It was three months ago that David Kappos
, director of the United States Patent and Trademark Office (USPTO), announced the Trademark Next Generation project
, with the ultimate goal of complete end-to-end electronic processing, both internally and externally. Such a move necessitates a fundamental overhaul of the current trademarks IT system, and this week WTR
sat down with Kappos to find out how the agency intends to build a system that will remain relevant in the years to come.
When announcing the project Kappos outlined the possibility of users being able to manage applications and registrations online, as well as benefit from an automated ‘watch’ service to notify requestors of status changes in applications and registrations.
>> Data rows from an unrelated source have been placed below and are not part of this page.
-- ==== Sys2Proof/Machine/Remote.lean ====
section
/-! DEFINITION. Remote writes as a package issues them (R324, R328), and CCTL, whose write-back acts on the L2s (R215, R249). -/

namespace Sys2Proof.Machine

/-! ### Credits (R328) -/

/-- Of the bulk credits of a grantor, one for each 256 bytes, as many as there are and as n parts still need are taken: how many parts
have none yet. -/
def takeCredits (s : State) (g : Grantor) (n : Nat) : Nat × State :=
  if creditFree s g then (0, s)
  else
    match kget s.peers (grantorKey g) with
    | some q =>
      let m := min n q.bulk
      (n - m, { s with peers := kset s.peers (grantorKey g) { q with bulk := q.bulk - m } })
    | none => (n, s)

/-- One bulk credit to package p is taken: none when there is none to take, or when the message must wait for a route (R409). -/
def takeBulk (s : State) (p : BitVec 12) : Option State :=
  if packageAwaited s p then none
  else
    match takeCredits s (.pkg p) 1 with
    | (0, s) => some s
    | _ => none

/-- The receive buffers of another package's message have drained: its credits go back (R328). -/
def returnCredits (s : State) (src : BitVec 12) (kind : String) (n : Nat) : State :=
  if creditFree s (.pkg src) then s else emit s (.coll kind src 0 n)

/-- A request or bulk message of another package that arrives in mark mode while the input buffers are more than half full is marked, and
the mark goes back with its acknowledgement (R329). -/
def echoMark (s : State) (src : BitVec 12) : State :=
  if markMode s && s.inHigh && src != s.pkg then emit s (.coll "mark" src 0 0) else s

/-! ### PUTI (R324) -/

/-- The set of grid h becomes non-replayable, and its record tells so (R374). -/
def noReplay (s : State) (x : Ctx) : State :=
  let h := x.t.grid.toNat
  snapReport s (markNonReplay s h) h x.t.num x.g.gid x.pc false

/-- The PID of a space (R330). -/
def pidOf (s : State) (space : Nat) : BitVec 12 := ((kget s.spaces space).map (·.pid)).getD 0

/-- PUTI (R324): the release has been made when it issues. -/
def semPuti (w : ExtArgs) (x : Ctx) (s : State) : Res :=
  let p := (x.lowS w.b.toNat).toNat
  let win := x.lowPair w.a.toNat
  once w x s (
    if 2303 < p then .fault s 0x24 0 0
    else
      match takeBulk s (BitVec.ofNat 12 p) with
      | none => .stall s
      | some s =>
        let s := noReplay s x
        let s := modGrid s x.t.grid.toNat fun g => { g with puts := g.puts + 1 }
        .done (emit s (.put
          { pid := pidOf s x.gr.space, src := s.pkg, dst := BitVec.ofNat 12 p, key := win.extractLsb' 32 32
            offset := win.extractLsb' 0 32, value := w.lit.getD 0, word := x.lowS w.d.toNat, putk := false
            issuer := .grid x.t.grid (BitVec.ofNat 32 x.t.num) (BitVec.ofNat 5 x.g.gid) })))

/-! ### The write-back of CCTL (R215, R249) -/

/-- The L2 of a die holds a line dirty no more: M becomes E, and O becomes S. -/
def cleanState : LineState → LineState
  | .modified => .excl
  | .owned => .shared
  | l => l

/-- The line is written back from whichever L2 of the package holds it dirty; memory holds its data already. -/
def writeBackLine (line : Nat) (s : State) : State :=
  { s with coh := { s.coh with l2 := s.coh.l2.map fun m => kmod m line cleanState } }

/-! ### The instructions -/

/-- PUTI, base form with a literal. -/
def execPuti (w : BaseArgs) (lit : DWord) (s : State) : Host.Outcome State Fault Refusal :=
  issue (howCompare (w.ext (some lit)) (howOp 0xAF false (w.ext (some lit)))) (semPuti (w.ext (some lit))) s

/-- PUTI, extended form. -/
def execPutiX (w : ExtArgs) (s : State) : Host.Outcome State Fault Refusal :=
  issue (howCompare w (howOp 0xAF true w)) (semPuti w) s

/-- CCTL, base form. -/
def execCctl (w : BaseArgs) (s : State) : Host.Outcome State Fault Refusal :=
  issue (howOp 0xAE false (w.ext none)) ((semCctl writeBackLine) (w.ext none)) s

/-- CCTL, base form with a literal. -/
def execCctlL (w : BaseArgs) (lit : DWord) (s : State) : Host.Outcome State Fault Refusal :=
  issue (howOp 0xAE false (w.ext (some lit))) ((semCctl writeBackLine) (w.ext (some lit))) s

/-- CCTL, extended form. -/
def execCctlX (w : ExtArgs) (s : State) : Host.Outcome State Fault Refusal :=
  issue (howOp 0xAE true w) ((semCctl writeBackLine) w) s


end Sys2Proof.Machine
end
Speaking to him at the IP Business Congress in Munich
, a more ambitious picture emerged. He explained: “What we are trying to accomplish is to enable trademark owners to interact so extensively with their trademarks via the USPTO that they can actually manage their portfolios via our capabilities. So they can do everything they need to do relative to filing, prosecuting and, following grant, maintaining and leveraging their portfolio through the USPTO. In terms of the infrastructure, then, we want to move the system to a virtual environment, which enables the system to work in a more scalable manner and handle dramatic changes in workload.”
Earlier this month the USPTO teamed up with Google
to offer bulk trademark data free to the public, recognizing that it just didn’t have the capability to offer this service itself, so there is clearly significant work needed to achieve this overhaul. As anyone with experience of IT projects knows, the path will be a bumpy one. Kappos acknowledges this, telling WTR
: “I worked in the IT industry for about 25 years and know these projects are never smooth. It’s like a marriage – things will go wrong and you have to have a relationship that is stable, can weather some storms and involves good communication. So I’m not planning on everything going right – in fact, my experience tells me to plan on plenty of things going wrong, no matter how hard we try. So we won’t cry when there are problems. What we will do is use an approach that allows us to correct things that go wrong quickly, rather than address them way down the road when it becomes even harder to correct them.”
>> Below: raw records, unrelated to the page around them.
/-- s with a sequencer or a context changed. -/
def modSeq (s : State) (n : Nat) (f : Sequencer → Sequencer) : State := { s with seqs := lmod s.seqs n f }
def modCtx (s : State) (n k : Nat) (f : SeqCtx → SeqCtx) : State := modSeq s n fun q => { q with ctxs := lmod q.ctxs k f }

/-- The collective that a context works for. -/
def collOf (s : State) (c : SeqCtx) : Option Collective := kget s.colls c.cid.toNat

/-- The next ready context, counting from the one that left (R302). -/
def nextReady (q : Sequencer) : Option Nat :=
  let from_ := match q.last with
    | some l => l + 1
    | none => 0
  ((List.range 4).map fun i => (from_ + i) % 4).find? fun k => decide ((q.ctxs.getD k SeqCtx.init).state = .ready)

/-- A sequencer that runs no context runs the next ready one. -/
def schedule (s : State) (n : Nat) : State :=
  modSeq s n fun q =>
    if q.run.isSome then q
    else
      match nextReady q with
      | some k => { q with run := some k, streak := 0, ctxs := lmod q.ctxs k fun c => { c with state := .running } }
      | none => q

/-- The route word of a context (R306). -/
def selfRoute (s : State) (n k : Nat) : Route := { pkg := s.pkg, sq := BitVec.ofNat 5 n, ctx := BitVec.ofNat 2 k }

/-! ### Faults (R331, R333) -/

/-- A write of bytes at a virtual address by the lock die, byte by byte; none where any of them faults or meets an uncorrectable error
(R320). -/
def sysWriteBytes (s : State) (space va : Nat) (l : List Byte) : Option State :=
  let pas := (List.range l.length).map fun i => sysAddr s space (va + i) 1 needW
  if pas.any fun p => p.all fun a => (poisonAt s a 1).isSome then none
  else some ((pas.zip l).foldl (fun s p => tellAccess { s with mem := fset s.mem (p.1.getD 0) p.2 } true (p.1.getD 0) 1 [p.2]) s)

/-- The collective fault record (R331). -/
def faultBytes (s : State) (n k cause addr : Nat) (pc : BitVec 11) (cid : BitVec 28) : List Byte :=
  toBytes 32 (cause + 2 ^ 8 * (n + 32 * k) + 2 ^ 16 * s.pkg.toNat + 2 ^ 32 * pc.toNat + 2 ^ 64 * s.dtime.toNat
    + 2 ^ 128 * addr + 2 ^ 192 * cid.toNat)

/-- The packages that an ABORT goes to: the origin, which sends it to every package of the collective (R333). It tells the cause, which
the done word of the origin needs. DEDUCED (log 28). -/
def sendAbort (s : State) (cid : BitVec 28) (cause : Nat) : State :=
  let l := ((kget s.colls cid.toNat).map (·.pkgs)).getD []
  if cid.extractLsb' 0 12 = s.pkg then l.foldl (fun s p => emit s (.coll "abort" p cid cause)) s
  else emit s (.coll "abort" (cid.extractLsb' 0 12) cid cause)

/-- A cause becomes the collective's first, and its record is written, once (R331, R320). -/
def recordFault (s : State) (cid : BitVec 28) (n k cause addr : Nat) (pc : BitVec 11) : State :=
  match kget s.colls cid.toNat with
  | none => s
  | some co =>
    if co.cause ≠ 0 then s
    else
      let co := { co with cause := cause }
      let (co, s) :=
        if co.recorded = true ∨ co.faultrec.toNat = 0 then ({ co with recorded := true }, s)
        else
          match sysWriteBytes s co.space co.faultrec.toNat (faultBytes s n k cause addr pc cid) with
          | some s => ({ co with recorded := true }, s)
          | none => ({ co with recorded := true, writeErr := true }, s)
      { s with colls := kset s.colls cid.toNat co }

/-- A context as a fault leaves it: its pc stands. -/
def SeqCtx.faultedBy (c : SeqCtx) (cause addr : Nat) : SeqCtx :=
  { c with state := .faulted, wait := .none, cause := cause, faultAt := addr, abort := false
           step := c.step && !c.halt, due := false }

/-- The running context leaves the sequencer, changed by f, and the next ready one runs (R302). -/
def leaveSeq (s : State) (n k : Nat) (f : SeqCtx → SeqCtx) : State :=
  schedule (modSeq s n fun q => { q with run := none, last := some k, ctxs := lmod q.ctxs k f }) n

/-- A context changes where it stands: it leaves the sequencer if it runs. -/
def moveCtx (s : State) (n k : Nat) (f : SeqCtx → SeqCtx) : State :=
  if (seqAt s n).run = some k then leaveSeq s n k f else modCtx s n k f

/-! ### Chunks (R303) -/

/-- The parts of a range within 64 KiB pages. -/
def rangeParts : Nat → Nat → Nat → List (Nat × Nat)
  | 0, _, _ => []
  | fuel + 1, va, n =>
    if n = 0 then []
    else
      let m := min n (65536 - va % 65536)
      (va, m) :: rangeParts fuel (va + m) (n - m)

/-- What a translation by a sequencer answers; await: the range lies in a package to which a route is waited for (R409). -/
inductive SeqTrans where
  | ok (g : Seg) (s : State)
  | page (va : Nat) (s : State)
  | fault (addr : Nat) (s : State)
  | await (s : State)

/-- Translate the parts of a range through the sequencer's buffer of 64 entries; every page before any byte moves. A part that is read lies in
another package's memory by a message to it (R327). -/
def transParts (n space : Nat) (need : Need) : List (Nat × Nat) → Seg → State → SeqTrans
  | [], g, s => .ok g.reverse s
  | (va, len) :: l, g, s =>
    if !inGridSpace va then .fault va s
    else
      let (w, _, tlb, s) := tlbLookup 64 (seqAt s n).tlb (seqAt s n).tlb space va (walkSpace s space va) s
      let s := modSeq s n fun q => { q with tlb := tlb }
      match checkWalk s.pkg none va need w with
      | .access _ => .fault va s
      | .page _ => .page va s
      | .ok pa _ =>
        if targetRefuses s pa then .fault va s
        else if accessAwaited s pa then .await s
        else transParts n space need l ((pa, len) :: g) (if need.r && need.atom.isNone then tellAccess s false pa len [] else s)

/-- A chunk's address range (R303). -/
def transChunk (n space : Nat) (need : Need) (va len : Nat) (s : State) : SeqTrans :=
  if va % 256 ≠ 0 then .fault va s else transParts n space need (rangeParts 34 va len) [] s

/-- The bytes of a range. -/
def readSeg (s : State) (g : Seg) : List Byte := g.flatMap fun p => readList s.mem p.1 p.2

/-- Bytes written to a range. -/
def writeSeg : State → Seg → List Byte → State
  | s, [], _ => s
  | s, (pa, n) :: g, l => writeSeg (lockWrite s pa (l.take n)) g (l.drop n)

/-- Whether a range holds a poisoned line. -/
def segPoison (s : State) (g : Seg) : Bool :=
  g.any fun p => s.poison.any fun e => decide (p.1 / 128 ≤ e.1 ∧ e.1 ≤ (p.1 + p.2 - 1) / 128)

/-- A chunk's length (R304). -/
def chunkLen (len : BitVec 12) : Nat := (len.toNat + 1) * 256

/-- Two ranges of n bytes overlap without being equal. -/
def crosses (a b n : Nat) : Bool := decide (a < b + n ∧ b < a + n ∧ a ≠ b)

/-- The elements of n bytes of a chunk as numbers, and back. -/
def elemsOf (n : Nat) : Nat → List Byte → List Nat
  | 0, _ => []
  | fuel + 1, l => if l.isEmpty then [] else ofBytes (l.take n) :: elemsOf n fuel (l.drop n)

/-- The combine of two elements (R308). -/
def combineElem (cmb x y : Nat) : Nat :=
  match cmb with
  | 0 => (fpAdd fmt32 .rne false (fp32 (BitVec.ofNat 32 x)) (fp32 (BitVec.ofNat 32 y))).1
  | 1 => (fpAdd fmtB16 .rne false (decodeFloat fmtB16 x) (decodeFloat fmtB16 y)).1
  | 2 => (x + y) % 2 ^ 32
  | 3 => (x + y) % 2 ^ 64
  | 4 => (fpMinMax true (BitVec.ofNat 32 x) (BitVec.ofNat 32 y)).1.toNat
  | _ => (fpMinMax false (BitVec.ofNat 32 x) (BitVec.ofNat 32 y)).1.toNat

/-- The element size of a combine. -/
def combineSize (cmb : Nat) : Nat := match cmb with
  | 1 => 2 | 3 => 8 | _ => 4

/-- Two chunks combined (R308). -/
def combineChunk (cmb : BitVec 3) (a b : List Byte) : List Byte :=
  let n := combineSize cmb.toNat
  ((elemsOf n a.length a).zip (elemsOf n b.length b)).flatMap fun p => toBytes n (combineElem cmb.toNat p.1 p.2)

/-! ### Faults that stand (R331, R333) -/

/-- Any subset of some bytes of a range is written (R331): which is free (R7). DESIGN CHOICE (log 6). -/
def someBytes (s : State) (g : Seg) (l : List Byte) : State :=
  ((g.flatMap fun p => (List.range p.2).map (p.1 + ·)).zip l).foldl (fun s p =>
    let (c, s) := pick s 2
    if c = 0 then s else lockWrite s p.1 [p.2]) s

/-- Bytes that another package has sent and the model does not know (R7). DESIGN CHOICE (log 6). -/
def freeBytes : Nat → State → List Byte × State
  | 0, s => ([], s)
  | n + 1, s =>
    let (c, s) := pick s 256
    let (l, s) := freeBytes n s
    (BitVec.ofNat 8 c :: l, s)

/-- What a receive makes of a chunk's data (R307). -/
def RxOp.result (op : RxOp) (s : State) (data : List Byte) : List Byte :=
  match op.cmb with
  | none => data
  | some c => combineChunk c (readSeg s op.loc) data

/-- The data of the chunk that may be on its way to a receive: that of a context of this package, as it sends it or has sent it, or of
another package's. -/
def inFlight (s : State) (n k : Nat) (op : RxOp) : Option (List Byte) × State :=
  let me := selfRoute s n k
  if op.src.pkg ≠ s.pkg then
    let (l, s) := freeBytes op.len s
    (some l, s)
  else
    match (ctxAt s op.src.sq.toNat op.src.ctx.toNat).wait with
    | .flow data _ dst tag _ _ => (if dst = me ∧ tag = op.tag then some data else none, s)
    | _ =>
      (s.outbox.findSome? fun m => match m with
        | .chunk c => if c.src = op.src ∧ c.dst = me ∧ c.tag = op.tag then some c.data else none
        | _ => none, s)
To achieve this, the agency is moving towards the 'agile procurement' style: “Instead of using traditional federal procurement technique where you write a long specification list, consisting of hundreds of pages with thousands of requirements, and give that to a vendor, then wait for three or four years and hope that they produce what you want them to (and more often than not they don’t), the agile approach uses a series of iterations, very closely spaced. So we expect to be developing individual functions and components on a monthly basis, and that way if something goes wrong or we get a deliverable that was not what we expected, it is not a big deal. We don’t need to resort to blows over it, because it is only one month lost. By working together and iterating it you take a relationship that was almost bound to be contentious and you translate it into a functional one.”
Happily for users, reliability will be a core requirement. Kappos notes: “It will be much more fault tolerant, meaning that if a particular piece of hardware or software goes down somewhere, the system does what it needs to do to correct that and continues running, so that no member of the trademark user community sees any change in their interface as the system adapts to changing environments.”
In terms of timeframes, Kappos gives a ballpark estimate of two years to launch, depending on the federal procurement process. By its very nature, technology never stands still, meaning there is the risk that, come launch, the system could already be dated or at least quickly become so. To overcome this, Kappos reassures: “It will be a requirement to bid successfully for our IT projects that the vendor be able to show that the architecture they have selected will be able to quickly add new functions and features. The reason for this is that, unlike the IT requirement of many businesses, the trademark environment in which the USPTO operates is subject to frequent change – change because of court decisions and new statutes, change because we altered the code of federal regulations that govern trademark practice, change because of treaties. So you have to get used to the notion that the system will be an ever-evolving organism and, when you start from that premise, you are comfortable with the notion that the architecture has to be able to adapt at every level.”
So a user-led system that adapts to change and offers a seamless service through which trademark owners can effectively manage and leverage their portfolios. An ambitious goal perhaps, and one that will no doubt create a few headaches along the way, but given his background at IBM it is one that Kappos is well-positioned to deliver.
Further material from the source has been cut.